▸ **WHAT TO PRODUCE**: Return precisely the opening lines of the listing below, ending with the line that contains "n s).encMcs = s.encMcs := rfl".

▸ **GIVEN RECORDS**:
/-! `markTableValid` -/

@[simp] theorem markTableValid_tv (n : Nat) (s : State) : (markTableValid n s).tv = true := rfl
@[simp] theorem markTableValid_iv (n : Nat) (s : State) : (markTableValid n s).iv = true := rfl
@[simp] theorem markTableValid_fail (n : Nat) (s : State) : (markTableValid n s).fail = s.fail := rfl
@[simp] theorem markTableValid_err (n : Nat) (s : State) : (markTableValid n s).err = s.err := rfl
@[simp] theorem markTableValid_errInfo (n : Nat) (s : State) : (markTableValid n s).errInfo = s.errInfo := rfl
@[simp] theorem markTableValid_frameW (n : Nat) (s : State) : (markTableValid n s).frameW = s.frameW := rfl
@[simp] theorem markTableValid_frameH (n : Nat) (s : State) : (markTableValid n s).frameH = s.frameH := rfl
@[simp] theorem markTableValid_nColors (n : Nat) (s : State) : (markTableValid n s).nColors = BitVec.ofNat 9 n := rfl
@[simp] theorem markTableValid_fcTarget (n : Nat) (s : State) : (markTableValid n s).fcTarget = s.fcTarget := rfl
@[simp] theorem markTableValid_fcResult (n : Nat) (s : State) : (markTableValid n s).fcResult = s.fcResult := rfl
@[simp] theorem markTableValid_encBytes (n : Nat) (s : State) : (markTableValid n s).encBytes = s.encBytes := rfl
@[simp] theorem markTableValid_encMcs (n : Nat) (s : State) : (markTableValid n s).encMcs = s.encMcs := rfl
@[simp] theorem markTableValid_pix (n : Nat) (s : State) : (markTableValid n s).pix = s.pix := rfl
@[simp] theorem markTableValid_idx (n : Nat) (s : State) : (markTableValid n s).idx = s.idx := rfl
@[simp] theorem markTableValid_ct (n : Nat) (s : State) : (markTableValid n s).ct = s.ct := rfl
@[simp] theorem markTableValid_um (n : Nat) (s : State) : (markTableValid n s).um = s.um := rfl
@[simp] theorem markTableValid_sink (n : Nat) (s : State) : (markTableValid n s).sink = s.sink := rfl
@[simp] theorem markTableValid_host (n : Nat) (s : State) : (markTableValid n s).host = s.host := rfl
@[simp] theorem markTableValid_reads (n : Nat) (s : State) : (markTableValid n s).reads = s.reads := rfl
@[simp] theorem markTableValid_maxPix (n : Nat) (s : State) : (markTableValid n s).maxPix = s.maxPix := rfl

/-! `markTableInvalid` -/

@[simp] theorem markTableInvalid_tv (s : State) : (markTableInvalid s).tv = false := rfl
@[simp] theorem markTableInvalid_iv (s : State) : (markTableInvalid s).iv = false := rfl
@[simp] theorem markTableInvalid_fail (s : State) : (markTableInvalid s).fail = s.fail := rfl
@[simp] theorem markTableInvalid_err (s : State) : (markTableInvalid s).err = s.err := rfl
@[simp] theorem markTableInvalid_errInfo (s : State) : (markTableInvalid s).errInfo = s.errInfo := rfl
@[simp] theorem markTableInvalid_frameW (s : State) : (markTableInvalid s).frameW = s.frameW := rfl
@[simp] theorem markTableInvalid_frameH (s : State) : (markTableInvalid s).frameH = s.frameH := rfl
@[simp] theorem markTableInvalid_nColors (s : State) : (markTableInvalid s).nColors = 0 := rfl
@[simp] theorem markTableInvalid_fcTarget (s : State) : (markTableInvalid s).fcTarget = s.fcTarget := rfl
@[simp] theorem markTableInvalid_fcResult (s : State) : (markTableInvalid s).fcResult = s.fcResult := rfl
@[simp] theorem markTableInvalid_encBytes (s : State) : (markTableInvalid s).encBytes = s.encBytes := rfl
@[simp] theorem markTableInvalid_encMcs (s : State) : (markTableInvalid s).encMcs = s.encMcs := rfl
@[simp] theorem markTableInvalid_pix (s : State) : (markTableInvalid s).pix = s.pix := rfl
@[simp] theorem markTableInvalid_idx (s : State) : (markTableInvalid s).idx = s.idx := rfl
@[simp] theorem markTableInvalid_ct (s : State) : (markTableInvalid s).ct = s.ct := rfl
@[simp] theorem markTableInvalid_um (s : State) : (markTableInvalid s).um = s.um := rfl
@[simp] theorem markTableInvalid_sink (s : State) : (markTableInvalid s).sink = s.sink := rfl
@[simp] theorem markTableInvalid_host (s : State) : (markTableInvalid s).host = s.host := rfl
@[simp] theorem markTableInvalid_reads (s : State) : (markTableInvalid s).reads = s.reads := rfl
@[simp] theorem markTableInvalid_maxPix (s : State) : (markTableInvalid s).maxPix = s.maxPix := rfl

/-! `encodeProgress` -/

@[simp] theorem encodeProgress_tv (m n : Nat) (k : Sink) (s : State) : (encodeProgress m n k s).tv = s.tv := rfl
@[simp] theorem encodeProgress_iv (m n : Nat) (k : Sink) (s : State) : (encodeProgress m n k s).iv = s.iv := rfl
@[simp] theorem encodeProgress_fail (m n : Nat) (k : Sink) (s : State) : (encodeProgress m n k s).fail = s.fail := rfl
@[simp] theorem encodeProgress_err (m n : Nat) (k : Sink) (s : State) : (encodeProgress m n k s).err = s.err := rfl
@[simp] theorem encodeProgress_errInfo (m n : Nat) (k : Sink) (s : State) : (encodeProgress m n k s).errInfo = s.errInfo := rfl
@[simp] theorem encodeProgress_frameW (m n : Nat) (k : Sink) (s : State) : (encodeProgress m n k s).frameW = s.frameW := rfl
@[simp] theorem encodeProgress_frameH (m n : Nat) (k : Sink) (s : State) : (encodeProgress m n k s).frameH = s.frameH := rfl
@[simp] theorem encodeProgress_nColors (m n : Nat) (k : Sink) (s : State) : (encodeProgress m n k s).nColors = s.nColors := rfl
@[simp] theorem encodeProgress_fcTarget (m n : Nat) (k : Sink) (s : State) : (encodeProgress m n k s).fcTarget = s.fcTarget := rfl
@[simp] theorem encodeProgress_fcResult (m n : Nat) (k : Sink) (s : State) : (encodeProgress m n k s).fcResult = s.fcResult := rfl
@[simp] theorem encodeProgress_encBytes (m n : Nat) (k : Sink) (s : State) : (encodeProgress m n k s).encBytes = encByteCount k.offered n := rfl
@[simp] theorem encodeProgress_encMcs (m n : Nat) (k : Sink) (s : State) : (encodeProgress m n k s).encMcs = BitVec.ofNat 4 m := rfl
@[simp] theorem encodeProgress_pix (m n : Nat) (k : Sink) (s : State) : (encodeProgress m n k s).pix = s.pix := rfl
@[simp] theorem encodeProgress_idx (m n : Nat) (k : Sink) (s : State) : (encodeProgress m n k s).idx = s.idx := rfl
@[simp] theorem encodeProgress_ct (m n : Nat) (k : Sink) (s : State) : (encodeProgress m n k s).ct = s.ct := rfl
@[simp] theorem encodeProgress_um (m n : Nat) (k : Sink) (s : State) : (encodeProgress m n k s).um = s.um := rfl
@[simp] theorem encodeProgress_sink (m n : Nat) (k : Sink) (s : State) : (encodeProgress m n k s).sink = k := rfl
@[simp] theorem encodeProgress_host (m n : Nat) (k : Sink) (s : State) : (encodeProgress m n k s).host = s.host := rfl
@[simp] theorem encodeProgress_reads (m n : Nat) (k : Sink) (s : State) : (encodeProgress m n k s).reads = s.reads := rfl
@[simp] theorem encodeProgress_maxPix (m n : Nat) (k : Sink) (s : State) : (encodeProgress m n k s).maxPix = s.maxPix := rfl

/-! `encodeComplete` -/

@[simp] theorem encodeComplete_tv (s : State) : (encodeComplete s).tv = s.tv := rfl
@[simp] theorem encodeComplete_iv (s : State) : (encodeComplete s).iv = false := rfl
@[simp] theorem encodeComplete_fail (s : State) : (encodeComplete s).fail = s.fail := rfl
@[simp] theorem encodeComplete_err (s : State) : (encodeComplete s).err = .noError := rfl
@[simp] theorem encodeComplete_errInfo (s : State) : (encodeComplete s).errInfo = 0 := rfl
@[simp] theorem encodeComplete_frameW (s : State) : (encodeComplete s).frameW = s.frameW := rfl
@[simp] theorem encodeComplete_frameH (s : State) : (encodeComplete s).frameH = s.frameH := rfl
@[simp] theorem encodeComplete_nColors (s : State) : (encodeComplete s).nColors = s.nColors := rfl
@[simp] theorem encodeComplete_fcTarget (s : State) : (encodeComplete s).fcTarget = s.fcTarget := rfl
@[simp] theorem encodeComplete_fcResult (s : State) : (encodeComplete s).fcResult = s.fcResult := rfl
@[simp] theorem encodeComplete_encBytes (s : State) : (encodeComplete s).encBytes = s.encBytes := rfl
@[simp] theorem encodeComplete_encMcs (s : State) : (encodeComplete s).encMcs = s.encMcs := rfl
@[simp] theorem encodeComplete_pix (s : State) : (encodeComplete s).pix = s.pix := rfl
@[simp] theorem encodeComplete_idx (s : State) : (encodeComplete s).idx = s.idx.dropBelow s.pixelCount := rfl
@[simp] theorem encodeComplete_ct (s : State) : (encodeComplete s).ct = s.ct := rfl
@[simp] theorem encodeComplete_um (s : State) : (encodeComplete s).um = s.um := rfl
@[simp] theorem encodeComplete_sink (s : State) : (encodeComplete s).sink = s.sink := rfl
@[simp] theorem encodeComplete_host (s : State) : (encodeComplete s).host = s.host := rfl
@[simp] theorem encodeComplete_reads (s : State) : (encodeComplete s).reads = s.reads := rfl
@[simp] theorem encodeComplete_maxPix (s : State) : (encodeComplete s).maxPix = s.maxPix := rfl
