-- ==== Sys2Proof/Laws/PerInstr.lean ====
section
/-! SUPPORT. Statements per instruction, as syntax: the fields of every command's word (30_encoding R120, R122). -/

namespace Sys2Proof.Laws.EncodingFields

/-- The opcode of a command (30_encoding R122). -/
def opcode : Instr → BitVec 8
  | .reset => 0x01
  | .quant => 0x02
  | .findc => 0x03
  | .encode _ _ => 0x04

/-- The SCS and HDR fields of a command's word, 0 where the command has none (30_encoding R120). -/
def operands : Instr → Nat × Bool
  | .reset => (0, false)
  | .quant => (0, false)
  | .findc => (0, false)
  | .encode scs hdr => (scs, hdr)

/-- The word of a well-formed command has its opcode in bits 7:0, its operands in SCS and HDR, and reserved bits 0. -/
def Statement (i : Instr) : Prop :=
  i.wellFormed = true →
    wordOpc (encode i) = opcode i ∧ (wordScs (encode i), wordHdr (encode i)) = operands i ∧
      wordReserved (encode i) = 0

theorem reset : Statement .reset := by
  intro _
  decide

theorem quant : Statement .quant := by
  intro _
  decide

theorem findc : Statement .findc := by
  intro _
  decide

theorem encode (scs : Nat) (hdr : Bool) : Statement (.encode scs hdr) := by
  intro h
  have hs : scs ≤ 15 := of_decide_eq_true h
  interval_cases scs <;> cases hdr <;> decide

end Sys2Proof.Laws.EncodingFields
end

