/-- Settles O21: the ends of QUANT, each with the arrays it writes. -/
theorem quantFrame : Obligations.QuantFrame := by
  intro s t h
  cases exec_effect h with
  | rejected _ hrej => rw [hrej.raise_eq]; exact ⟨rfl, fun _ _ => rfl, fun _ _ => rfl⟩
  | quantDone _ hscan =>
    refine ⟨rfl, fun a ha => ?_, fun a ha => quantScan_idx hscan ha⟩
    rw [quantComplete_pix, Memory.read_dropBelow, if_neg (by omega)]
  | quantOverflow =>
    refine ⟨rfl, fun a ha => ?_, fun a ha => ?_⟩
    · rw [raise_paletteOverflow_pix, Memory.read_dropBelow, if_neg (by omega)]
    · rw [raise_paletteOverflow_idx, Memory.read_dropBelow, if_neg (by omega)]

/-- A frame of one color, once or repeated, completes with two slots and every index 1. -/
theorem quant_replicate {s : State} {n : Nat} {c : Rgb} (hf : s.fail = false) (hn : s.pixelCount ≤ s.maxPix)
    (hcs : s.frameIs (List.replicate (n + 1) c)) :
    ∃ t, exec .quant s = .next t ∧ t.err = .noError ∧ t.errInfo = 0 ∧ t.nColors = 2 ∧
      ∀ k < n + 1, t.idx.read k = some 1 := by
  have hone : (firstSeen (List.replicate (n + 1) c)).length = 1 := by rw [firstSeen_replicate, List.length_singleton]
  obtain ⟨t, hexec, -, -, he, hi, hcolors, -, -, -, -, hidx, -⟩ :=
    quantBuildsFirstSeenPalette s _ hf hn hcs (by omega)
  refine ⟨t, hexec, he, hi, BitVec.eq_of_toNat_eq (by rw [hcolors, hone]; rfl), fun k hk => ?_⟩
  rw [hidx k (by rwa [List.length_replicate]), List.getElem_replicate, slotOf_replicate]
  rfl

/-- Settles O20: the frames of no pixel and of one color under O18, and O21 for the cells of IDX on an empty frame. -/
theorem quantCornerFrames : Obligations.QuantCornerFrames := by
  intro s hf hn
  refine ⟨fun hempty => ?_, fun c hcs => ?_, fun n c hpos hcs => ?_⟩
  · have hcount : s.pixelCount = 0 := by
      rcases hempty with h | h <;> simp [State.pixelCount, h]
    obtain ⟨t, hexec, htv, hiv, he, hi, hcolors, hslot, -, hused, -⟩ :=
      quantBuildsFirstSeenPalette s [] hf hn ⟨hcount.symm, nofun⟩ (Nat.zero_le _)
    obtain ⟨-, -, hidx⟩ := quantFrame s t hexec
    refine ⟨t, hexec, he, hi, hslot, fun i hlt => ?_, BitVec.eq_of_toNat_eq hcolors, htv, hiv,
      fun a => hidx a (by omega)⟩
    rw [hused i hlt, firstSeen, List.length_nil, Nat.zero_add]
    simp only [Nat.lt_one_iff]
  · obtain ⟨t, hexec, he, hi, hcolors, hidx⟩ := quant_replicate (n := 0) hf hn hcs
    exact ⟨t, hexec, he, hi, hcolors, hidx 0 Nat.one_pos⟩
  · obtain ⟨m, rfl⟩ : ∃ m, n = m + 1 := ⟨n - 1, by omega⟩
    exact quant_replicate hf hn hcs

end Sys2Proof.Machine

/-! FINDC: the color distance, the scan for the nearest slot, and what a FINDC leaves. -/

namespace Sys2Proof.Machine

/-! ## The color distance (40_quantizer R162) -/

theorem channelDist_cast (a b : Byte) : (channelDist a b : Int) = ((a.toNat : Int) - b.toNat) ^ 2 := by
  rw [channelDist, Int.toNat_of_nonneg (mul_self_nonneg _), sq]

theorem channelDiff_range (a b : Byte) : -255 ≤ (a.toNat : Int) - b.toNat ∧ (a.toNat : Int) - b.toNat ≤ 255 := by
  have ha := a.isLt
  have hb := b.isLt
  omega

theorem channelDist_le (a b : Byte) : channelDist a b ≤ 65025 := by
  obtain ⟨hlo, hhi⟩ := channelDiff_range a b
  have h : (channelDist a b : Int) ≤ 255 ^ 2 := by
    rw [channelDist_cast]
    exact sq_le_sq' hlo hhi
  omega

theorem colorDist_le (t c : Rgb) : colorDist t c ≤ 195075 := by
  have hr := channelDist_le t.r c.r
  have hg := channelDist_le t.g c.g
  have hb := channelDist_le t.b c.b
  unfold colorDist
  omega

@[simp] theorem channelDist_self (a : Byte) : channelDist a a = 0 := by simp [channelDist]

@[simp] theorem colorDist_self (c : Rgb) : colorDist c c = 0 := by simp [colorDist]

/-- Settles O26: channel by channel, and three squares of at most 255². -/
theorem colorDistanceIsExact : Obligations.ColorDistanceIsExact := by
  intro t c
  have hle := colorDist_le t c
  refine ⟨?_, channelDiff_range _ _, channelDiff_range _ _, channelDiff_range _ _, hle, by omega, by omega⟩
  rw [colorDist, Nat.cast_add, Nat.cast_add, channelDist_cast, channelDist_cast, channelDist_cast]

/-! ## The scan -/

/-- Over slots that FINDC can read the scan gives a slot. -/
theorem nearest_isOk {s : State} (t : Rgb) {n i : Nat} (best dmin : Nat)
    (h : ∀ j, i ≤ j → j < i + n → readUsed j s = .ok false ∨ (readUsed j s = .ok true ∧ ∃ c, readSlot j s = .ok c)) :
    ∃ r, nearest s t n i best dmin = .ok r := by
  induction n generalizing i best dmin with
  | zero => exact ⟨best, rfl⟩
  | succ n ih =>
    have hrest := fun best dmin => ih (i := i + 1) best dmin fun j hj hlt => h j (by omega) (by omega)
    rcases h i le_rfl (by omega) with hu | ⟨hu, c, hc⟩
    · simpa only [nearest, hu] using hrest best dmin
    · simp only [nearest, hu, hc]
      split
      · exact hrest _ _
      · exact hrest _ _

/-- What the scan keeps from slot to slot: every slot in use below `i` is at least `dmin` away, those below the best one
farther, and the best one is that near once there is one (40_quantizer R163). -/
structure State.NearestBelow (s : State) (t : Rgb) (i best dmin : Nat) : Prop where
  bestLe : best ≤ i
  least : ∀ j d, j < i → readUsed j s = .ok true → readSlot j s = .ok d →
    dmin ≤ colorDist t d ∧ (j < best → dmin < colorDist t d)
  held : dmin = 2 ^ 24 ∨ (readUsed best s = .ok true ∧ ∃ c, readSlot best s = .ok c ∧ colorDist t c = dmin)

theorem State.nearestBelow_zero (s : State) (t : Rgb) : s.NearestBelow t 0 0 (2 ^ 24) :=
  ⟨le_rfl, nofun, .inl rfl⟩

section
variable {s : State} {t c : Rgb} {i best dmin : Nat}

theorem State.NearestBelow.unused (h : s.NearestBelow t i best dmin) (hu : readUsed i s = .ok false) :
    s.NearestBelow t (i + 1) best dmin where
  bestLe := Nat.le_succ_of_le h.bestLe
  least j d hj hju hjd := by
    rcases Nat.lt_succ_iff_lt_or_eq.mp hj with hj | rfl
    · exact h.least j d hj hju hjd
    · cases hu.symm.trans hju
  held := h.held

theorem State.NearestBelow.nearer (h : s.NearestBelow t i best dmin) (hu : readUsed i s = .ok true)
    (hc : readSlot i s = .ok c) (hlt : colorDist t c < dmin) : s.NearestBelow t (i + 1) i (colorDist t c) where
  bestLe := Nat.le_succ i
  least j d hj hju hjd := by
    rcases Nat.lt_succ_iff_lt_or_eq.mp hj with hj | rfl
    · obtain ⟨hd, -⟩ := h.least j d hj hju hjd
      omega
    · cases hc.symm.trans hjd
      exact ⟨le_rfl, fun hjj => absurd hjj (lt_irrefl j)⟩
  held := .inr ⟨hu, c, hc, rfl⟩

theorem State.NearestBelow.farther (h : s.NearestBelow t i best dmin) (hc : readSlot i s = .ok c)
    (hle : dmin ≤ colorDist t c) : s.NearestBelow t (i + 1) best dmin where
  bestLe := Nat.le_succ_of_le h.bestLe
  least j d hj hju hjd := by
    rcases Nat.lt_succ_iff_lt_or_eq.mp hj with hj | rfl
    · exact h.least j d hj hju hjd
    · cases hc.symm.trans hjd
      exact ⟨hle, fun hjb => absurd h.bestLe (Nat.not_le_of_lt hjb)⟩
  held := h.held

theorem nearest_nearestBelow {n : Nat} (h : nearest s t n 0 0 (2 ^ 24) = .ok best) :
    ∃ dmin, s.NearestBelow t n best dmin := by
  simpa only [Nat.zero_add] using nearest_ok_induct (P := s.NearestBelow t)
    (unused := fun _ _ _ hu h => h.unused hu) (nearer := fun _ _ _ _ hu hc hlt h => h.nearer hu hc hlt)
    (farther := fun _ _ _ _ _ hc hle h => h.farther hc hle) h (s.nearestBelow_zero t)
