-- ==== Sys2Proof/Machine/Fields.lean ====
section
/-!
DEFINITION. Names for the register fields of the chapters' tables, PAGE_REG_FIELD: the address of the register and the place of the field in it.
A page with several instances (BOUGH, CAN, ETH) takes the instance first, a repeated register its index last. A.PAGE_REG is the register's address.
-/
namespace Sys2Proof.Machine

▸ **REPLY**:
/-! `markTableValid` -/

@[simp] theorem markTableValid_tv (n : Nat) (s : State) : (markTableValid n s).tv = true := rfl
@[simp] theorem markTableValid_iv (n : Nat) (s : State) : (markTableValid n s).iv = true := rfl
@[simp] theorem markTableValid_fail (n : Nat) (s : State) : (markTableValid n s).fail = s.fail := rfl
@[simp] theorem markTableValid_err (n : Nat) (s : State) : (markTableValid n s).err = s.err := rfl
@[simp] theorem markTableValid_errInfo (n : Nat) (s : State) : (markTableValid n s).errInfo = s.errInfo := rfl
@[simp] theorem markTableValid_frameW (n : Nat) (s : State) : (markTableValid n s).frameW = s.frameW := rfl
@[simp] theorem markTableValid_frameH (n : Nat) (s : State) : (markTableValid n s).frameH = s.frameH := rfl
@[simp] theorem markTableValid_nColors (n : Nat) (s : State) : (markTableValid n s).nColors = BitVec.ofNat 9 n := rfl
@[simp] theorem markTableValid_fcTarget (n : Nat) (s : State) : (markTableValid n s).fcTarget = s.fcTarget := rfl
@[simp] theorem markTableValid_fcResult (n : Nat) (s : State) : (markTableValid n s).fcResult = s.fcResult := rfl
@[simp] theorem markTableValid_encBytes (n : Nat) (s : State) : (markTableValid n s).encBytes = s.encBytes := rfl
@[simp] theorem markTableValid_encMcs (n : Nat) (s : State) : (markTableValid n s).encMcs = s.encMcs := rfl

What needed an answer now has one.